Collected data entries
Segment Open
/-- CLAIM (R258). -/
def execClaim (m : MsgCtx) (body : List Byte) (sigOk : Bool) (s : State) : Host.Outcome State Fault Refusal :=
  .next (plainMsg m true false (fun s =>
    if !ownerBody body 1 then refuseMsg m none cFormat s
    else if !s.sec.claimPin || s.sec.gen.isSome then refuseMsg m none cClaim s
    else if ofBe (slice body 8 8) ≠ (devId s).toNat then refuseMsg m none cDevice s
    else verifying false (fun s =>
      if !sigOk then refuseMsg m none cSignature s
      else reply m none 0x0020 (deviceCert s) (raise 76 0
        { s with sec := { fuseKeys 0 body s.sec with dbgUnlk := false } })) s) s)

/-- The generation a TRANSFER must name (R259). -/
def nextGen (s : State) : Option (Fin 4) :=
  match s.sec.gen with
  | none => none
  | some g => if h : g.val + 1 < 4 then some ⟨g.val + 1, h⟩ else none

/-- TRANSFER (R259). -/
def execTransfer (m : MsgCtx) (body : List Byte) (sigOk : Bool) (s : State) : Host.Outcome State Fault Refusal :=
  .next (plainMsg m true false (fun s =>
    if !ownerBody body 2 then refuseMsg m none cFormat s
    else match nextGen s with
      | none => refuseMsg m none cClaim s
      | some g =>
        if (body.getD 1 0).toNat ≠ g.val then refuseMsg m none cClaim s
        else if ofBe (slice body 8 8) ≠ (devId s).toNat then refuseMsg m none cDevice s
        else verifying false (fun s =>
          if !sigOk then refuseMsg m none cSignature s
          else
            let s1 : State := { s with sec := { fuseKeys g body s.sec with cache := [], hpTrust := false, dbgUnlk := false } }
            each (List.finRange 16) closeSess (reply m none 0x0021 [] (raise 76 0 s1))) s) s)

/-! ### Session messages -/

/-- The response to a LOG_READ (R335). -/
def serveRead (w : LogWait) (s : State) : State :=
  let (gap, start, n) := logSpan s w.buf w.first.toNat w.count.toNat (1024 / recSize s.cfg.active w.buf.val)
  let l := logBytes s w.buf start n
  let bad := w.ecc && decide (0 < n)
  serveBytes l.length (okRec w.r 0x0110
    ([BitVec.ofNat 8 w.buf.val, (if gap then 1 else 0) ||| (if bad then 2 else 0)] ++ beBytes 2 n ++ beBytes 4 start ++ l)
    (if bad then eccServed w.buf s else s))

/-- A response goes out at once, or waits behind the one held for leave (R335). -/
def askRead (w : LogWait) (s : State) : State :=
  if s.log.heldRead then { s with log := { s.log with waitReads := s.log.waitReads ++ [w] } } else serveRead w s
Segment Closed
# [Assignment]
Repeat each record verbatim.

# [Completed task]
/-- CLAIM (R258). -/
def execClaim (m : MsgCtx) (body : List Byte) (sigOk : Bool) (s : State) : Host.Outcome State Fault Refusal :=
  .next (plainMsg m true false (fun s =>
    if !ownerBody body 1 then refuseMsg m none cFormat s
    else if !s.sec.claimPin || s.sec.gen.isSome then refuseMsg m none cClaim s
    else if ofBe (slice body 8 8) ≠ (devId s).toNat then refuseMsg m none cDevice s
    else verifying false (fun s =>
      if !sigOk then refuseMsg m none cSignature s
      else reply m none 0x0020 (deviceCert s) (raise 76 0
        { s with sec := { fuseKeys 0 body s.sec with dbgUnlk := false } })) s) s)

/-- The generation a TRANSFER must name (R259). -/
def nextGen (s : State) : Option (Fin 4) :=
  match s.sec.gen with
  | none => none
  | some g => if h : g.val + 1 < 4 then some ⟨g.val + 1, h⟩ else none

/-- TRANSFER (R259). -/
def execTransfer (m : MsgCtx) (body : List Byte) (sigOk : Bool) (s : State) : Host.Outcome State Fault Refusal :=
  .next (plainMsg m true false (fun s =>
    if !ownerBody body 2 then refuseMsg m none cFormat s
    else match nextGen s with
      | none => refuseMsg m none cClaim s
      | some g =>
        if (body.getD 1 0).toNat ≠ g.val then refuseMsg m none cClaim s
        else if ofBe (slice body 8 8) ≠ (devId s).toNat then refuseMsg m none cDevice s
        else verifying false (fun s =>
          if !sigOk then refuseMsg m none cSignature s
          else
            let s1 : State := { s with sec := { fuseKeys g body s.sec with cache := [], hpTrust := false, dbgUnlk := false } }
            each (List.finRange 16) closeSess (reply m none 0x0021 [] (raise 76 0 s1))) s) s)

/-! ### Session messages -/

/-- The response to a LOG_READ (R335). -/
def serveRead (w : LogWait) (s : State) : State :=
  let (gap, start, n) := logSpan s w.buf w.first.toNat w.count.toNat (1024 / recSize s.cfg.active w.buf.val)
  let l := logBytes s w.buf start n
  let bad := w.ecc && decide (0 < n)
  serveBytes l.length (okRec w.r 0x0110
    ([BitVec.ofNat 8 w.buf.val, (if gap then 1 else 0) ||| (if bad then 2 else 0)] ++ beBytes 2 n ++ beBytes 4 start ++ l)
    (if bad then eccServed w.buf s else s))

/-- A response goes out at once, or waits behind the one held for leave (R335). -/
def askRead (w : LogWait) (s : State) : State :=
  if s.log.heldRead then { s with log := { s.log with waitReads := s.log.waitReads ++ [w] } } else serveRead w s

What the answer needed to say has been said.